#### YOUR TASK
Beneath this instruction is a block of data; output from it exactly the lines that run from the one containing "State.reset.lbi.receiver = .waitingIdle" through the one containing "s.clu.round = .bidding ∧ (driving", inclusive.

Saved data entries:
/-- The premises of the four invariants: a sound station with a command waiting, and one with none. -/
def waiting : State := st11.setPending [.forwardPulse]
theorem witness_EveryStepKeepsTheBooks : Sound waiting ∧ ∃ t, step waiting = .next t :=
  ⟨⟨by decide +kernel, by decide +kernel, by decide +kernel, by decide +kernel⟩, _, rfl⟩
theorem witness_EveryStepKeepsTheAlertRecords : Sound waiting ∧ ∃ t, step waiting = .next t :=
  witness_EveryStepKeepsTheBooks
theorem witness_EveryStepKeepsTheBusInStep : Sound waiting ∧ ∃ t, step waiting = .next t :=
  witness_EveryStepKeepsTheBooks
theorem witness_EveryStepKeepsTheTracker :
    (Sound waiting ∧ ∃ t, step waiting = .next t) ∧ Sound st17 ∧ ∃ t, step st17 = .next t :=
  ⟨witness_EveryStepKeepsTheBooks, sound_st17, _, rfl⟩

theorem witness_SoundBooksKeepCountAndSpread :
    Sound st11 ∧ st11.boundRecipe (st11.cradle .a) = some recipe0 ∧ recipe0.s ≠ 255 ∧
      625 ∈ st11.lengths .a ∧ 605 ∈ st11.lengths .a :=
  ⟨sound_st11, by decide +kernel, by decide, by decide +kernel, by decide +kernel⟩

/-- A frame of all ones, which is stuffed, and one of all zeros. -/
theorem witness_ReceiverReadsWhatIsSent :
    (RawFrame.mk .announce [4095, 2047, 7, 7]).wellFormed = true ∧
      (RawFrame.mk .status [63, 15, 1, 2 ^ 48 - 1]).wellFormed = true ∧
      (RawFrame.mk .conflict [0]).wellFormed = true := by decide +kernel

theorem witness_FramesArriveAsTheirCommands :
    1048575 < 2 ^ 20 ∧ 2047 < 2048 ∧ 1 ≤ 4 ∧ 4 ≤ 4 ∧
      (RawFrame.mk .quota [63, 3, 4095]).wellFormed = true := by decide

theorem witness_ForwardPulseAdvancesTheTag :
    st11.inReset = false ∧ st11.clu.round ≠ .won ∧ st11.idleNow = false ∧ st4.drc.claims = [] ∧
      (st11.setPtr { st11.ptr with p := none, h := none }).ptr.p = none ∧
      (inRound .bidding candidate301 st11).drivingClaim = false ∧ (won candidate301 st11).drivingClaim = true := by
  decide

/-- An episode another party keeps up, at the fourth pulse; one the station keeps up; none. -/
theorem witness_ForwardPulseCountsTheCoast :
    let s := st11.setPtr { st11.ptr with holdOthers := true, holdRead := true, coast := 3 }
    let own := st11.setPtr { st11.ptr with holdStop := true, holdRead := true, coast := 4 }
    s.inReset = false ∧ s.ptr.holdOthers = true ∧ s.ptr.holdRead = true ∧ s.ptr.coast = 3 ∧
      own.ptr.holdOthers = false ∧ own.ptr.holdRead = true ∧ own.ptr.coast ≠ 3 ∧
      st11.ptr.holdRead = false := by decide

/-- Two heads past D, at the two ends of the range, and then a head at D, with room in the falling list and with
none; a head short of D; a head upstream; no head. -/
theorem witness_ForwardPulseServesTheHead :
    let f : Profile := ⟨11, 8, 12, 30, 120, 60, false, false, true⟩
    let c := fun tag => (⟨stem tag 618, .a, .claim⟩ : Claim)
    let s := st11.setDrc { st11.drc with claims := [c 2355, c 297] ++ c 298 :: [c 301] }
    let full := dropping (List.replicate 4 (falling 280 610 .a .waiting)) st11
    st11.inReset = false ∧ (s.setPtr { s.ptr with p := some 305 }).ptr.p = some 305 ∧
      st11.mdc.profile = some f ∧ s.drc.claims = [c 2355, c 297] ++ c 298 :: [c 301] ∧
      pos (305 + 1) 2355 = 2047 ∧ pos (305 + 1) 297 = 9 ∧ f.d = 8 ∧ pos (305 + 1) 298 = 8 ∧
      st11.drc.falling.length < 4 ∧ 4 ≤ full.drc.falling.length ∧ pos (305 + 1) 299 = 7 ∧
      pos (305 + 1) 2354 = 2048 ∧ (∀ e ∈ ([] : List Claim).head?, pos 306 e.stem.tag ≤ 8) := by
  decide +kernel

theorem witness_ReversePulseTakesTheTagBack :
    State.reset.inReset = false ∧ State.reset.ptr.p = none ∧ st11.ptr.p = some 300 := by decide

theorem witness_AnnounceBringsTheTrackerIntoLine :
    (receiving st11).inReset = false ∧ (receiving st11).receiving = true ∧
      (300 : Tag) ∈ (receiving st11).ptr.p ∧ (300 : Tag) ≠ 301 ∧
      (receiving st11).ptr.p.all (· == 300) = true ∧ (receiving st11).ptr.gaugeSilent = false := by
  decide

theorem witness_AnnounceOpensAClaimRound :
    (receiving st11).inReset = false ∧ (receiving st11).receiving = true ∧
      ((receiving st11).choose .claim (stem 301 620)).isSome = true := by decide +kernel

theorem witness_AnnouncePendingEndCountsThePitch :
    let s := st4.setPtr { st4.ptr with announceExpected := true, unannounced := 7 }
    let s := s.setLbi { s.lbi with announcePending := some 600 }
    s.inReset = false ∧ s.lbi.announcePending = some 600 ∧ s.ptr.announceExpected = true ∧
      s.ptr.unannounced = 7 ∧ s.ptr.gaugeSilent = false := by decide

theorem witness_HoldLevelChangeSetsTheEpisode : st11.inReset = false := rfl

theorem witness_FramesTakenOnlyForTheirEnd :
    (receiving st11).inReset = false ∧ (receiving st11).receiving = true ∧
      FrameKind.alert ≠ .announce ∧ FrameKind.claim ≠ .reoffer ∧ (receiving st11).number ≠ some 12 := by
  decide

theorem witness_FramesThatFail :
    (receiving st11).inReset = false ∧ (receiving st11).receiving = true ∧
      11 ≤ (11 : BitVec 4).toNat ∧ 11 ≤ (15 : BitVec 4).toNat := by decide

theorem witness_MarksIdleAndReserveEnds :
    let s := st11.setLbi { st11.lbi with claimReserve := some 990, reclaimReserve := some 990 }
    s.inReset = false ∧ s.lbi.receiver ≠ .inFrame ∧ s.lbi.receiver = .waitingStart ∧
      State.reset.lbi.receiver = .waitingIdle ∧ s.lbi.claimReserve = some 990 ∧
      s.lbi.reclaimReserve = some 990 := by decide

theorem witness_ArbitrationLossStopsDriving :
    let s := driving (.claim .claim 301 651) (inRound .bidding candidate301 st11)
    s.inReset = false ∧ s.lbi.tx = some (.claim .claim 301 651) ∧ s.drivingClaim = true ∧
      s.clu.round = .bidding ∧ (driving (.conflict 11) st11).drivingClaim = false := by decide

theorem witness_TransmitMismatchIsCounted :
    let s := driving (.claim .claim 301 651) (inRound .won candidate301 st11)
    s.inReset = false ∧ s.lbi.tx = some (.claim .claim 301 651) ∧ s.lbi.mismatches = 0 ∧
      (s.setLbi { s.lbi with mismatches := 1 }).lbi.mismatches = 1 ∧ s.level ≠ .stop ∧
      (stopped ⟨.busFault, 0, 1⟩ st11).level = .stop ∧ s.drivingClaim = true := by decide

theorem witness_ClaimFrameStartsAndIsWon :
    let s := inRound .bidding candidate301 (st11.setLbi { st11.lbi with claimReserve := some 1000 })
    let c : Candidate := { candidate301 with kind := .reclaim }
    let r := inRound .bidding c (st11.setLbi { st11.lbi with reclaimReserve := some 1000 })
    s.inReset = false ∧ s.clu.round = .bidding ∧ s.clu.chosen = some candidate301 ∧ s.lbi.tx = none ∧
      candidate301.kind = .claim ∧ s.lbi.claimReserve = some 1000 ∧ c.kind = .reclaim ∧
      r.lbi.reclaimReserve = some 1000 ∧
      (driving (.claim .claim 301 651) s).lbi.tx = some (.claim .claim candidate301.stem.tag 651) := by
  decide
...
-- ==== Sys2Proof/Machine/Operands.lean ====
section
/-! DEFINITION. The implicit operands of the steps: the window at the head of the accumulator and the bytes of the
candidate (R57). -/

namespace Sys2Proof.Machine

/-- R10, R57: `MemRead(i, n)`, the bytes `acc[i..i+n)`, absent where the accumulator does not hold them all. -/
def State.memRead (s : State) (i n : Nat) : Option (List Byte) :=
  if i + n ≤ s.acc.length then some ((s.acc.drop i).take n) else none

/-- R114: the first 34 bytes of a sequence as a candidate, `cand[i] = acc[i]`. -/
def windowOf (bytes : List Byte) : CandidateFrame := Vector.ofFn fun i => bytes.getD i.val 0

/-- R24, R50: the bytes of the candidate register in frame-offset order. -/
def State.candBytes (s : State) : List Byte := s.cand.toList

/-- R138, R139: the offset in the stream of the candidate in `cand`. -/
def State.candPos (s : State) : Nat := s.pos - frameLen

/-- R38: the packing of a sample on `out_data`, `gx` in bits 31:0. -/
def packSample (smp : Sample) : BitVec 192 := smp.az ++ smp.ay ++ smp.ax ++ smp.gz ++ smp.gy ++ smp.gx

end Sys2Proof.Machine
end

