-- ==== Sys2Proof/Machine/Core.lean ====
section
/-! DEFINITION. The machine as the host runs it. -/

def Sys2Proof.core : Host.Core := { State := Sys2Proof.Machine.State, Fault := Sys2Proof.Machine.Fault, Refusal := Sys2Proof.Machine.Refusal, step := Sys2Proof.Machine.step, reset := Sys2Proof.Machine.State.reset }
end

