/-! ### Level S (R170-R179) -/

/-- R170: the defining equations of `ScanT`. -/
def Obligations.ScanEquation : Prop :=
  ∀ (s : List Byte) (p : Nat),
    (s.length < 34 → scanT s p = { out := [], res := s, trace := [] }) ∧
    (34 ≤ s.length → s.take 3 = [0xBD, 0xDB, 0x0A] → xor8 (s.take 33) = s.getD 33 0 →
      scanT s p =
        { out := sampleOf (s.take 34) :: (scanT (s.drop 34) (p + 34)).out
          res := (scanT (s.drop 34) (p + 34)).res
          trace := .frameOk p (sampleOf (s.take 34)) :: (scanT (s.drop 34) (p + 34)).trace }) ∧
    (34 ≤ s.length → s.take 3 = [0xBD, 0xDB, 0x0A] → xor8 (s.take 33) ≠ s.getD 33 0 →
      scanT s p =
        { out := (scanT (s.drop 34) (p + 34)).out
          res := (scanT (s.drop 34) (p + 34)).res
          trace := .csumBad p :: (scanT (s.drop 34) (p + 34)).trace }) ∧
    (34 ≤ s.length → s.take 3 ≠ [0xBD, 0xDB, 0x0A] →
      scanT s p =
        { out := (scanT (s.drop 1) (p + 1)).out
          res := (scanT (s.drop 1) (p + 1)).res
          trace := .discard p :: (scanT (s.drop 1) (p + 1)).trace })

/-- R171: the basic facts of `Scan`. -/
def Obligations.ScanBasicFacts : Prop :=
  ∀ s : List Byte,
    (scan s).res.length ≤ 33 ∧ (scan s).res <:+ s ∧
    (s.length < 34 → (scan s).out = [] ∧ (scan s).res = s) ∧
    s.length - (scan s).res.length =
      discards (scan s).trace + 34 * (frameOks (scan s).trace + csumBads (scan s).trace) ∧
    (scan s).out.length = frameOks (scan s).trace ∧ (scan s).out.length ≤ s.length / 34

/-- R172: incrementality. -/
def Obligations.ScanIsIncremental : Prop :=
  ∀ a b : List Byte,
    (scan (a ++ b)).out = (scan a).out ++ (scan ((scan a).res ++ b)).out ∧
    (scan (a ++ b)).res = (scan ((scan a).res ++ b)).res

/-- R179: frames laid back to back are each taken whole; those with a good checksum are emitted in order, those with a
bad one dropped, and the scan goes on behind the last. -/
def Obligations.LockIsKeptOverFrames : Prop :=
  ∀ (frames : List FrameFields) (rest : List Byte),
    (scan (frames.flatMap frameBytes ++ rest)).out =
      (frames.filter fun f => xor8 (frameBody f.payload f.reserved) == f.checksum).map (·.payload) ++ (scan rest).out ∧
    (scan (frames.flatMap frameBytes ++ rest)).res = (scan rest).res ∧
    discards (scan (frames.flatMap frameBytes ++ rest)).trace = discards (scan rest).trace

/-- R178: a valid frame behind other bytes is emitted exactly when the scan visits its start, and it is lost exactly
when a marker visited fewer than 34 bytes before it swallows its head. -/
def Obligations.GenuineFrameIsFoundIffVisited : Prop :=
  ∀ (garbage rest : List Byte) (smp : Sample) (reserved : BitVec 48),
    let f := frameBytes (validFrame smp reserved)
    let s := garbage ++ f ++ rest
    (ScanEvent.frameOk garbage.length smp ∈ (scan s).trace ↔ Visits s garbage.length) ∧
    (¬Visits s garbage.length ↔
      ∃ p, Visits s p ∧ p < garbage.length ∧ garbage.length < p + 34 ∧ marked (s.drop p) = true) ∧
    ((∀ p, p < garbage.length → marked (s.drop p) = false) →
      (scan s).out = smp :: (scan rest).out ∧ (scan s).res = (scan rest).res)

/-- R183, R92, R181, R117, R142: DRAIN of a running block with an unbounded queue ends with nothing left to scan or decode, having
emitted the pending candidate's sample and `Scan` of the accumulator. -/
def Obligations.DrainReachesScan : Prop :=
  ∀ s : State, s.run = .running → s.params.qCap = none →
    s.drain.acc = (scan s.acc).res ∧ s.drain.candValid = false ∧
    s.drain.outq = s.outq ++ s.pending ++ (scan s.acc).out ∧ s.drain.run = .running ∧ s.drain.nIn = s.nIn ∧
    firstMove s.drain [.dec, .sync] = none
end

#### SOLUTION
      State.reset.lbi.receiver = .waitingIdle ∧ s.lbi.claimReserve = some 990 ∧
      s.lbi.reclaimReserve = some 990 := by decide

theorem witness_ArbitrationLossStopsDriving :
    let s := driving (.claim .claim 301 651) (inRound .bidding candidate301 st11)
    s.inReset = false ∧ s.lbi.tx = some (.claim .claim 301 651) ∧ s.drivingClaim = true ∧
      s.clu.round = .bidding ∧ (driving (.conflict 11) st11).drivingClaim = false := by decide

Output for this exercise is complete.